Friday, December 15, 2006

“Os espanhóis, com o auxílio de monstruosidades sem exemplo, cobrindo-se de uma vergonha indelével, não conseguiram exterminar a raça índia, nem sequer impedi-la de partilhar os seus direitos. Os americanos dos Estados Unidos atingiram esse duplo resultado com uma maravilhosa facilidade, tranquilidade, legalmente, filantropicamente, sem efusão de sangue nem violação de um único dos grandes princípios da moral aos olhos do mundo. Seria impossível destruir os homens respeitando melhor as leis da humanidade.”
Alexis de Tocqueville

Este pequeno excerto, que Raymond Aron escolheu, entre outros, para ilustrar o pensamento de Tocqueville em “As Etapas do Pensamento Socológico”, estabelece, na sua fina ironia, uma crítica acutilante ao destino reservado para as nações índias nos EUA do século XIX. Mais do isso, demonstra como a admiração por certos traços de uma sociedade – e Tocqueville é sobretudo um admirador das sociedades anglo-americanas – pode e deve conviver com a crítica dura, sempre que esta se mostre justa. Nem admiração cega e incondicional, nem omissão das críticas adequadas.

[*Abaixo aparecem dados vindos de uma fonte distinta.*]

/-! ### The engine queue (R252, R258, R259, R265) -/

/-- The exponent of an element's bytes. -/
def eszOf (t : Ty) : Nat := Nat.log2 t.bytes

/-- The maps that an instruction names: number, element size it needs, and whether it writes through it (R258 to R263). -/
def mapsOf (op : Op) (o : Long) : List (Nat × Nat × Bool) :=
  let f (k : Nat) : Nat := bits o.imm.val k 3
  match op with
  | .mma | .zmma => [(f 4, eszOf o.ty, false), (f 7, eszOf o.ty, false)]
  | .mmas => [(f 4, eszOf o.ty, false), (f 7, eszOf o.ty, false), (f 10, bits o.mod.val 3 1, false)]
  | .cmpr => [(f 0, 0, false), (f 3, 0, true), (f 6, bits o.mod.val 5 1, true)]
  | .ald => [(f 4, eszOf o.ty, false)]
  | .ast => [(f 4, eszOf o.ty, true)]
  | .adrain => if o.mod.val % 2 = 1 then [] else [(f 4, eszOf o.ty, true)]
  | _ => []

/-- A map that the instruction cannot use: the wrong element size, or empty where it is written through; an empty source is
no fault (R258; assumption 31). -/
def badMap (maps : List (BitVec 128)) (op : Op) (o : Long) : Option Nat :=
  ((mapsOf op o).find? fun (n, esz, w) =>
    let m := opMap (maps.getD n 0)
    if m.empty then w else decide (m.esz ≠ esz)).map Prod.fst

def isMultiply (op : Op) : Bool := op = .mma || op = .mmas || op = .zmma

/-- The tile that an instruction names first. -/
def tileNo (o : Long) : Nat := o.imm.val % 16


/-- Operands that reach the other core of a pair flight than the engine's (R259). -/
def Flight.crossings (f : Flight) (core : Nat) (p : Latch) : Nat :=
  if !f.pair || !isMultiply p.op then 0
  else
    let (nm, nn, kd) := mmaDims p.o.ty (decide (p.op = .mmas))
    let st := (mmaDims p.o.ty false).2.2
    let org := [(p.a, nm, st), (p.b, kd, nn)]
    let meta_ : W64 := BitVec.ofNat 64 (originRow p.a + originCol p.a / sparseKept p.o * 2 ^ 32)
    let shapes := if p.op = .mmas then org ++ [(meta_, nm, st / sparseKept p.o)] else org
    (((mapsOf p.op p.o).zip shapes).filter fun (m, w, nr, nc) =>
      ((opMap (f.maps.getD m.1 0)).reach w nr nc).any fun a => decide ((if a < f.half then f.core else f.core + 1) ≠ core)).length

/-- Clocks of engine occupancy (R259, R265). -/
def Flight.occupancy (f : Flight) (acls core : Nat) (p : Latch) : Nat :=
  match p.op with
  | .mma | .mmas | .zmma => 32 + 32 * f.crossings core p
  | .aclr => 1
  | .cmpr => 32
  | _ => ceilDiv (tileBytes acls) 3072

/-- The kernel of a flight. -/
def State.kernelFor (s : State) (f : Flight) : Option Kernel := (s.launchOf f.tag).bind fun l => s.kernelOf l.fn l.kid

/-- The instructions whose issuer goes on once they are in the queue: the others hold it until the engine is done (R265). -/
def goesOn (op : Op) : Bool := isMultiply op || decide (op = .adrain)

/-- The entries that wait with an instruction go on after it. -/
def State.goOn (s : State) (id words : Nat) : State :=
  s.mapEntries fun _ e => if e.awaits id then { e.advance words with status := .ready } else e

/-- An instruction enters the engine queue: it reads the format register, its maps and its origins, and the checks of R253 and
R258 are made (R252). -/
def State.enterEngine (s : State) (fid : Nat) (p : Latch) : State :=
  match s.flightOf fid with
  | none => s
  | some f =>
    let s := s.modFlight fid fun g => { g with released := g.released.filter fun x => x.id ≠ p.id }
    if p.o.ty = .b8 ∧ f.fmt.isNone then
      s.raiseFor fid (fun e => e.awaits p.id) ⟨17, 3, 1, 0, false, 0, 0, none⟩
    else match badMap f.maps p.op p.o with
      | some n => s.raiseFor fid (fun e => e.awaits p.id) ⟨17, 3, 2, 0, false, n, 0, none⟩
      | none =>
        let acls := ((s.kernelFor f).map Kernel.acls).getD 0
        let x : EngInstr := ⟨p.id, fid, p.op, p.o, p.a, p.b, p.c, p.q, f.fmt, f.maps, f.occupancy acls p.core p, none, f.spad, [], false⟩
        let s := s.modCore p.core fun c => { c with queue := c.queue ++ [x] }
        if goesOn p.op then s.goOn p.id (longWords p.o) else s

/-- An instruction takes a place in the queue, or waits for one behind those that wait already (R252). -/
def State.offer (s : State) (fid : Nat) (p : Latch) : State :=
  let waits := s.flights.any fun f => f.released.any fun x => decide (x.core = p.core)
  if (s.core p.core).queue.length < 8 ∧ !waits then s.enterEngine fid p
  else s.modFlight fid fun f => { f with released := f.released ++ [p] }


/-- The modulus context of an instruction that needs one, or NO_MODULUS (R211, R260, R264, R266). -/
def Ctx.modulus (c : Ctx) (words : Nat) (needs : Bool) (k : Option (W64 × W64) → State) : State :=
  if needs ∧ c.e.modctx.isNone then c.raise words noModulus else k (if needs then c.e.modctx else none)

/-! ### Multiplies at the latch (R251) -/

/-- The entry's counter rises at its own issue, and it waits with the instruction (R72, R251). -/
def Ctx.joinLatch (c : Ctx) (s : State) (l : Lane) (id : Nat) (deadline : Option Nat) : State :=
  s.setEntry c.ref { l.e.issueOp c.s.nextId 1 c.s.clock (.matrix id) with status := .parked (.latch id) deadline }

/-- A member of a gang arrives: it parks, which is a yield (R251). -/
def Ctx.arriveAt (c : Ctx) (s : State) (l : Lane) (id : Nat) (deadline : Option Nat) : State :=
  (c.joinLatch s l id deadline).yielded c.ref

/-- Releases the latched instruction when every listed strand that is left has arrived (R250, R251). -/
def State.tryRelease (s : State) (fid : Nat) : State :=
  match s.flightOf fid with
  | none => s
  | some f => match f.latch with
    | none => s
    | some p =>
      if (s.gangLeft f).all fun n => (s.arrivedAt fid p.id).contains n then
        (s.modFlight fid fun g => { g with latch := none }).offer fid p
      else s
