-- ==== Sys2Proof/Machine/Registers.lean ====
section
/-!
DEFINITION. The registers of BAR 0: how each map reads, and what a write does (R8, R9, R356, R357, R397 to R399, R433, R434,
R441 to R446, R458, R460, R461, R464, R466, R469).

A map is rendered as the bytes it reads as; a write lays the written bytes over them and takes the fields back.
-/
namespace Sys2Proof.Machine

/-! ### Maps as they read -/

def FnBlock.bytes (b : FnBlock) : List Byte :=
  leBytes 8 b.q0base.toNat ++
  leBytes 8 (b.q0lgs + (if b.q0auth then 32 else 0) + b.q0class * 64 + b.q0bpri * 256 + b.q0ceil * 4096 + b.q0stat * 2 ^ 24 +
    b.seqwin * 2 ^ 32) ++
  leBytes 8 b.errbase.toNat ++ leBytes 8 b.errcnt ++ leBytes 8 b.fltbase.toNat ++ leBytes 8 b.fltcnt ++ leBytes 16 0 ++
  leBytes 8 (b.drop + b.macf * 2 ^ 32)

def Region.bytes (r : Region) : List Byte :=
  let flag (b : Bool) (k : Nat) : Nat := if b then 2 ^ k else 0
  leBytes 16 (r.vbase + r.pages * 2 ^ 64 + r.owner * 2 ^ 96 + r.attr * 2 ^ 100 + flag r.rd 102 + flag r.wr 103 + flag r.big 104 +
    flag r.spool 105 + flag r.hostv 106 + r.fns * 2 ^ 112) ++
  leBytes 16 (flag r.busy 2 + r.stat * 2 ^ 8 + flag r.live 16)

def slotTableBytes (t : List SlotEnt) : List Byte := t.flatMap fun e => leBytes 2 (e.share % 256 + e.cls % 4 * 256)

/-- THX_TAPPLY as it reads (R434). -/
def Thx.tapWord (x : Thx) : Nat :=
  (if x.tapBusy then 64 else 0) + x.tapStat * 256 +
  (x.mst.filter fun e => decide (e.share ≤ 253 ∧ e.cls = 0)).length * 2 ^ 16 + x.tapFrame * 2 ^ 32

def Link_.word (l : Link_) : Nat := l.state + l.spare * 2 ^ 8 + l.rtcnt * 2 ^ 16 + l.fltf * 2 ^ 32 + l.last * 2 ^ 48

def Port.word (p : Port) : Nat := p.state + (if p.sess then 4 else 0) + p.peerId.toNat * 2 ^ 32

def Import.bytes (w : Import) : List Byte :=
  leBytes 16 ((if w.v then 1 else 0) + w.rights * 2 + w.ports * 8 + w.rfn * 256 + w.exp * 4096 + w.size * 2 ^ 64)

def Export.bytes (e : Export) : List Byte :=
  leBytes 32 ((if e.v then 1 else 0) + e.rights * 2 + e.rfn * 16 + e.peerId.toNat * 256 + e.base.toNat * 2 ^ 64 + e.size * 2 ^ 128)

/-- V of a collective entry reads 0 while another valid entry holds its ID (R446). -/
def collValid (es : List CollEnt) (c : Nat) : Bool :=
  let e := es.getD c {}
  e.v && !(es.zipIdx.any fun (x, i) => decide (i ≠ c) && x.v && decide (x.ident = e.ident))

/-- A collective entry with a given V. -/
def CollEnt.bytes (e : CollEnt) (v : Bool) : List Byte :=
  leBytes 16 (e.ident.toNat + (if v then 2 ^ 32 else 0) + e.p * 2 ^ 40 + e.rank * 2 ^ 48 + e.nport * 2 ^ 54 +
    e.pport * 2 ^ 56 + e.nfn * 2 ^ 60 + e.pfn * 2 ^ 64)

/-- A collective entry as it reads (R446). -/
def collBytes (es : List CollEnt) (c : Nat) : List Byte := (es.getD c {}).bytes (collValid es c)

def Fleet.patStatWord (x : Fleet) : Nat := x.patNext + x.patForced * 2 ^ 16 + x.patFails * 2 ^ 32
def Fleet.waterWord (x : Fleet) : Nat := x.patW % 2 ^ 48 + x.fepoch * 2 ^ 48
def Fleet.pwrWord (x : Fleet) : Nat := x.plim + x.pnow * 2 ^ 12 + x.thr * 2 ^ 24 + (if x.c0over then 2 ^ 32 else 0)

/-- The module's identity as peers see it (R469). -/
def selfId : Nat := leNat ((Config.deviceId.drop 4).take 4)

/-- One map of BAR 0: where it starts, and the bytes it reads as; none where nothing answers. -/
def State.mapAt (s : State) (fn off : Nat) : Option (Nat × List Byte) :=
  let x := s.fleet
  let reg (base w : Nat) : Option (Nat × List Byte) := some (base, leBytes 8 w)
  if off < 72 then some (0, (s.fnBlock fn).bytes)
  else if 0x10000 ≤ off ∧ off < 0x20000 then reg (off / 8 * 8) 0
  else if 0x40000 ≤ off ∧ off < 0x40100 then
    let w := (off - 0x40000) / 16
    some (0x40000 + 16 * w, ((s.thx.imports.getD fn []).getD w {}).bytes)
  else if 0x40100 ≤ off ∧ off < 0x40300 then
    let e := (off - 0x40100) / 32
    some (0x40100 + 32 * e, ((s.thx.exports_.getD fn []).getD e {}).bytes)
  else if 0x40300 ≤ off ∧ off < 0x40400 then
    let c := (off - 0x40300) / 16
    some (0x40300 + 16 * c, collBytes (s.thx.colls.getD fn []) c)
  else if off / 8 = 0x33400 / 8 then reg 0x33400 x.waterWord
  else if off / 8 = 0x32420 / 8 then reg 0x32420 selfId
  else if off / 16 = 0x33810 / 16 then some (0x33810, leBytes 16 x.faccept)
  else if fn ≠ 0 then none
  else if 0x20000 ≤ off ∧ off < 0x20800 then
    let p := (off - 0x20000) / 128
    let y := s.part p
    some (0x20000 + 128 * p, partBytes y.shadow (wrapZ 64 y.bal) y.busy y.stat)
  else if off / 8 = 0x20800 / 8 then reg 0x20800 s.oper.prot
  else if off / 32 = 0x20840 / 32 then some (0x20840, s.oper.waym.flatMap fun m => leBytes 2 m)
  else if off / 8 = 0x20880 / 8 then reg 0x20880 Config.ttRoot
  else if off / 8 = 0x20888 / 8 then reg 0x20888 Config.fwdBase
  else if off / 8 = 0x20890 / 8 then reg 0x20890 (s.oper.vfrst * 2 ^ 16)
  else if off / 8 = 0x208A0 / 8 then reg 0x208A0 Config.kickBase
  else if off / 8 = 0x208A8 / 8 then reg 0x208A8 Config.qcbBase
  else if off / 8 = 0x208B0 / 8 then reg 0x208B0 Config.slotBase
  else if off / 8 = 0x208B8 / 8 then reg 0x208B8 Config.rplBase
  else if 0x21000 ≤ off ∧ off < 0x25000 then
    let g := (off - 0x21000) / 32
    some (0x21000 + 32 * g, (s.region g).bytes)
  else if off / 8 = 0x30000 / 8 then reg 0x30000 s.iwinWord
  else if off / 8 = 0x30008 / 8 then
    reg 0x30008 ((s.sec.keys.zipIdx.map fun (k, i) => if k.loaded then 2 ^ i else 0).sum + s.sec.integ * 2 ^ 32)
  else if off / 8 = 0x30010 / 8 then reg 0x30010 s.lifeWord
  else if off / 8 = 0x30018 / 8 then reg 0x30018 s.dbgWord
  else if off / 8 = 0x30020 / 8 then reg 0x30020 Config.fatBase
  else if 0x31000 ≤ off ∧ off < 0x31200 then some (0x31000, slotTableBytes s.thx.mstShadow)
  else if 0x31200 ≤ off ∧ off < 0x31A00 then
    let p := (off - 0x31200) / 512
    some (0x31200 + 512 * p, slotTableBytes (s.thx.pstShadow.getD p []))
  else if off / 8 = 0x31A00 / 8 then reg 0x31A00 s.thx.tapWord
  else if 0x32000 ≤ off ∧ off < 0x32280 then
    let i := (off - 0x32000) / 8
    reg (0x32000 + 8 * i) (s.link i).word
  else if 0x32400 ≤ off ∧ off < 0x32420 then
    let p := (off - 0x32400) / 8
    reg (0x32400 + 8 * p) (s.port p).word
  else if off / 8 = 0x33408 / 8 then reg 0x33408 x.patStatWord
  else if 0x33440 ≤ off ∧ off < 0x33640 then some (0x33440, x.patLog.flatMap PatLog.bytes)
  else if 0x33700 ≤ off ∧ off < 0x33740 then some (0x33700, x.spmapBytes)
  else if off / 16 = 0x33800 / 16 then some (0x33800, leBytes 16 x.foffer)
  else if off / 8 = 0x33820 / 8 then reg 0x33820 ((if x.flocked then 2 else 0) + x.fstat * 256)
  else if off / 8 = 0x33900 / 8 then reg 0x33900 x.pwrWord
  else if 0x33A00 ≤ off ∧ off < 0x33A40 then some (0x33A00, x.telBytes)
  else if 0x33C00 ≤ off ∧ off < 0x33F00 then some (0x33C00, x.spcore.flatMap SpCore.bytes)
  else none

/-! ### Writes -/

/-- The fields of QE_FN and QE_REPLAY_CNT taken back from their bytes (R356, R357). -/
def FnBlock.take (b : FnBlock) (n : Nat) : FnBlock :=
  { b with
    q0base := BitVec.ofNat 64 (bits n 0 64), q0lgs := bits n 64 5, q0auth := decide (bits n 69 1 = 1), q0class := bits n 70 2,
    q0bpri := bits n 72 4, q0ceil := bits n 76 4, seqwin := if bits n 96 32 = 0 then 1000 else bits n 96 32,
    errbase := BitVec.ofNat 64 (bits n 128 64), fltbase := BitVec.ofNat 64 (bits n 256 64), drop := bits n 512 32,
    macf := bits n 544 16 }

def partFieldsOf (n : Nat) : PartFields where
  pairs := bits n 0 48
  fns := bits n 48 15
  slots := bits n 64 64
  c0slots := bits n 128 64
  rfg := bits n 192 5
  acg := bits n 197 5
  tshare := bits n 208 8
  period := bits n 256 32
  refill := bits n 320 64
  cap := bits n 384 64
  saveb := bits n 512 64
  savesz := bits n 576 64

/-- The written fields of a region record (R399). -/
def Region.take (r : Region) (n : Nat) : Region :=
  let on (k : Nat) : Bool := decide (bits n k 1 = 1)
  { r with vbase := bits n 0 64, pages := bits n 64 32, owner := bits n 96 4, attr := bits n 100 2, rd := on 102, wr := on 103,
           big := on 104, spool := on 105, hostv := on 106, fns := bits n 112 15 }

def slotTableOf (n : Nat) : List SlotEnt := (List.range 256).map fun i => ⟨bits n (16 * i) 8, bits n (16 * i + 8) 2⟩

/-- The state that an outcome goes on to. -/
def outState (s : State) (o : Host.Outcome State Fault Refusal) : State :=
  match o with
  | .next t => t
  | _ => s

/-- Function resets that a write of PART_VFRST asks for (R397, R406). -/
def State.writeVfrst (s : State) (w : Nat) : State :=
  (List.range 15).foldl (fun s f =>
    if bits w f 1 = 0 then s else if f = 0 then outState s (execPfQueueReset s) else outState s (execVfReset f s)) s

/-- What a write does to the map at `base`: `n` the map with the written bytes over it, `w` the written bytes alone. -/
def State.putMap (s : State) (fn base n w : Nat) : State :=
  if base = 0 then
    let t := s.modFn fn fun b => b.take n
    if bits w 80 1 = 1 then outState t (execQ0go fn t) else t
  else if 0x10000 ≤ base ∧ base < 0x20000 then s.kick fn ((base - 0x10000) / 8) (BitVec.ofNat 32 w)
  else if 0x40000 ≤ base ∧ base < 0x40100 then
    let x : Import := ⟨decide (bits n 0 1 = 1), bits n 1 2, bits n 3 4, bits n 8 4, bits n 12 4, bits n 64 52⟩
    { s with thx := { s.thx with imports := s.thx.imports.modify fn fun l => l.set ((base - 0x40000) / 16) x } }
  else if 0x40100 ≤ base ∧ base < 0x40300 then
    let x : Export := ⟨decide (bits n 0 1 = 1), bits n 1 2, bits n 4 4, BitVec.ofNat 32 (bits n 8 32), BitVec.ofNat 64 (bits n 64 64),
      bits n 128 52⟩
    { s with thx := { s.thx with exports_ := s.thx.exports_.modify fn fun l => l.set ((base - 0x40100) / 32) x } }
  else if 0x40300 ≤ base ∧ base < 0x40400 then
    let x : CollEnt := ⟨BitVec.ofNat 32 (bits n 0 32), decide (bits n 32 1 = 1), bits n 40 7, bits n 48 6, bits n 54 2, bits n 56 2,
      bits n 60 4, bits n 64 4⟩
    { s with thx := { s.thx with colls := s.thx.colls.modify fn fun l => l.set ((base - 0x40300) / 16) x } }
  else if fn ≠ 0 then s
  else if base = 0x33810 then s.modFleet fun x => { x with faccept := n % 2 ^ 128 }
  else if 0x20000 ≤ base ∧ base < 0x20800 then
    let p := (base - 0x20000) / 128
    let t := s.modPart p fun y => { y with shadow := partFieldsOf n }
    if bits w 640 1 = 1 then outState t (execPartitionApply p t) else t
  else if base = 0x20800 then outState s (execPartProtWrite (BitVec.ofNat 64 n) s)
  else if base = 0x20840 then
    let ms := (List.range 16).map fun i => bits n (16 * i) 16
    if waysOk ms then { s with oper := { s.oper with waym := ms } } else s
  else if base = 0x20890 then s.writeVfrst w
  else if 0x21000 ≤ base ∧ base < 0x25000 then
    let g := (base - 0x21000) / 32
    let t := if (s.region g).live then s else s.modRegion g fun r => r.take n
    if bits w 128 1 = 1 then outState t (execRegionApply g t)
    else if bits w 129 1 = 1 then outState t (execRegionRevoke g t)
    else t
  else if base = 0x30000 then outState s (execSecIwinWrite (BitVec.ofNat 64 n) s)
  else if base = 0x31000 then { s with thx := { s.thx with mstShadow := slotTableOf n } }
  else if 0x31200 ≤ base ∧ base < 0x31A00 then
    { s with thx := { s.thx with pstShadow := s.thx.pstShadow.set ((base - 0x31200) / 512) (slotTableOf n) } }
  else if base = 0x31A00 then (if bits w 5 1 = 1 then s.applyTables (bits w 0 5) else s)
  else if 0x32000 ≤ base ∧ base < 0x32280 then
    s.modLink ((base - 0x32000) / 8) fun l => { l with rtcnt := bits n 16 16, fltf := bits n 32 16 }
  else if base = 0x33408 then s.modFleet fun x => { x with patForced := bits n 16 16 }
  else if base = 0x33820 then (if bits w 0 1 = 1 then outState s (execFeatureCommit s) else s)
  else if base = 0x33900 then
    s.modFleet fun x => { x with plim := if 600 ≤ bits n 0 12 ∧ bits n 0 12 ≤ 2200 then bits n 0 12 else x.plim,
                                 c0over := x.c0over && decide (bits w 32 1 = 0) }
  else if base = 0x33A00 then
    s.modFleet fun x => { x with c0kmax := bits n 32 32, c0gmax := bits n 64 32, rtmax := bits n 96 16, c0exc := bits n 112 16 }
  else s

/-- One map of BAR 0 as it was last written: a collective entry keeps its V while it reads 0 (R8, R446). -/
def State.mapStored (s : State) (fn off : Nat) : Option (Nat × List Byte) :=
  if 0x40300 ≤ off ∧ off < 0x40400 then
    let c := (off - 0x40300) / 16
    let e := (s.thx.colls.getD fn []).getD c {}
    some (0x40300 + 16 * c, e.bytes e.v)
  else s.mapAt fn off

/-- A host write of `size` bytes to BAR 0 of a function (R8, R9). -/
def State.writeBar (s : State) (fn off size : Nat) (v : W64) : State :=
  if 15 ≤ fn then s
  else match s.mapStored fn off with
    | none => s
    | some (base, img) =>
      let over_ (bs : List Byte) : Nat := leNat ((overlay bs (off - base) (leBytes (min size 8) v.toNat)).take img.length)
      s.putMap fn base (over_ img) (over_ (List.replicate img.length 0))

/-- REGISTER_WRITE (R8). -/
def execRegisterWrite (fn offset size : Nat) (v : W64) (s : State) : Host.Outcome State Fault Refusal :=
  .next (s.writeBar fn offset size v)

end Sys2Proof.Machine
end

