-- ==== Sys2Proof/Laws/Results.lean ====
section
/-!
SUPPORT. What a write of a result does, item by item (R35, R63, R67, R70), and what an instruction over the items of an entry
leaves of the state.
-/
namespace Sys2Proof.Machine

/-- The items that a write covers are those acted on: all the live ones when it covers the whole register. -/
def CoverOk (e : Entry) (nregs : Nat) (acting : List Nat) (wide : Bool) (items : Option (List Nat)) (d : Spec) : Prop :=
  items = some acting ∨ (items = none ∧ ∀ i, e.live i = true →
    (∀ k o, d = .ind k o → (e.target k o nregs wide i).isSome = true) → i ∈ acting)

theorem covers_iff {e : Entry} {nregs : Nat} {acting : List Nat} {wide : Bool} {items : Option (List Nat)} {d : Spec} {i : Nat}
    (hc : CoverOk e nregs acting wide items d) (hi : e.live i = true)
    (ht : ∀ k o, d = .ind k o → (e.target k o nregs wide i).isSome = true) : covers items i = true ↔ i ∈ acting := by
  rcases hc with h | ⟨h, hall⟩
  · subst h
    simp [covers]
  · subst h
    simp only [covers, true_iff]
    exact hall i hi ht

theorem asPreg_at {e : Entry} {i : Nat} (v : OpVal) (hi : i < e.len) : (v.asPreg e).at e.start i = (v.at i != 0) := by
  cases v with
  | uni w => rfl
  | aff b d => exact getD_range_map _ _ _ _ hi
  | den vs => exact getD_range_map _ _ _ _ hi

theorem asXreg_at {e : Entry} {i : Nat} (v : OpVal) (hi : i < e.len) : (v.asXreg e).at i = (v.at i).setWidth 32 := by
  cases v with
  | uni w => rfl
  | aff b d => exact getD_range_map _ _ _ _ hi
  | den vs => exact getD_range_map _ _ _ _ hi

theorem pair_if {α : Type} (n m : Nat) (w : Prop) [Decidable w] (a b c : α) :
    (if m = n then a else if w ∧ m = n + 1 then b else c) = if n = m then a else if w ∧ 0 < m ∧ n = m - 1 then b else c := by
  by_cases h1 : n = m
  · rw [if_pos h1, if_pos h1.symm]
  · rw [if_neg h1, if_neg (fun h => h1 h.symm)]
    by_cases h2 : w ∧ m = n + 1
    · rw [if_pos h2, if_pos ⟨h2.1, by omega, by omega⟩]
    · rw [if_neg h2, if_neg (fun h => h2 ⟨h.1, by omega⟩)]

/-- Nothing written. -/
theorem Wrote.none (e : Entry) (nregs : Nat) (wide : Bool) (d : Spec) (f : Nat → W64) : Wrote e e nregs [] wide d f :=
  ⟨fun n i _ => by simp, fun n i _ => by simp, fun n i _ => by simp, rfl⟩

/-- A destination that discards: a queue, a literal or zero. -/
theorem Wrote.discard {e : Entry} {d : Spec} (hd : (∃ n, d = .q n) ∨ d = .lit ∨ d = .zero) (nregs : Nat) (acting : List Nat)
    (wide : Bool) (f : Nat → W64) : Wrote e e nregs acting wide d f := by
  refine ⟨fun n i _ => ?_, fun n i _ => ?_, fun n i _ => ?_, rfl⟩ <;>
    rcases hd with ⟨m, rfl⟩ | rfl | rfl <;> simp [Entry.destOf]

theorem target_putVW {e : Entry} {i : Nat} (hi : e.live i = true) (n : Nat) (wide : Bool) (v : OpVal) (items : Option (List Nat))
    (k o nregs : Nat) (w : Bool) : (e.putVW n wide v items).target k o nregs w i = e.target k o nregs w i := by
  unfold Entry.target
  have := putVW_xAt (n := n) wide v items k hi
  simp only [Entry.xAt] at this
  rw [this]

/-- Pairs that two items reach through an index register are the same or apart (R67). -/
theorem target_pair {e : Entry} {k o nregs : Nat} {wide : Bool} {i t : Nat} (h : e.target k o nregs wide i = some t)
    (hw : wide = true) : t % 2 = 0 := by
  unfold Entry.target at h
  simp only at h
  split at h
  · cases h
  · rename_i hc
    cases h
    simp only [hw, true_and, not_or, ne_eq, not_not] at hc
    exact hc.2.2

Inseparável dos esforços de rigor e objectividade do filósofo e do cientista, a conduta de Tocqueville releva igualmente do mais puro exercício de pensamento livre que o Homem pode almejar. Liberdade esta que, paradoxalmente, tanto ao longo do século XX, como no início deste século XXI, foi e continua a ser cerceada pelos seus mais voluntariosos paladinos.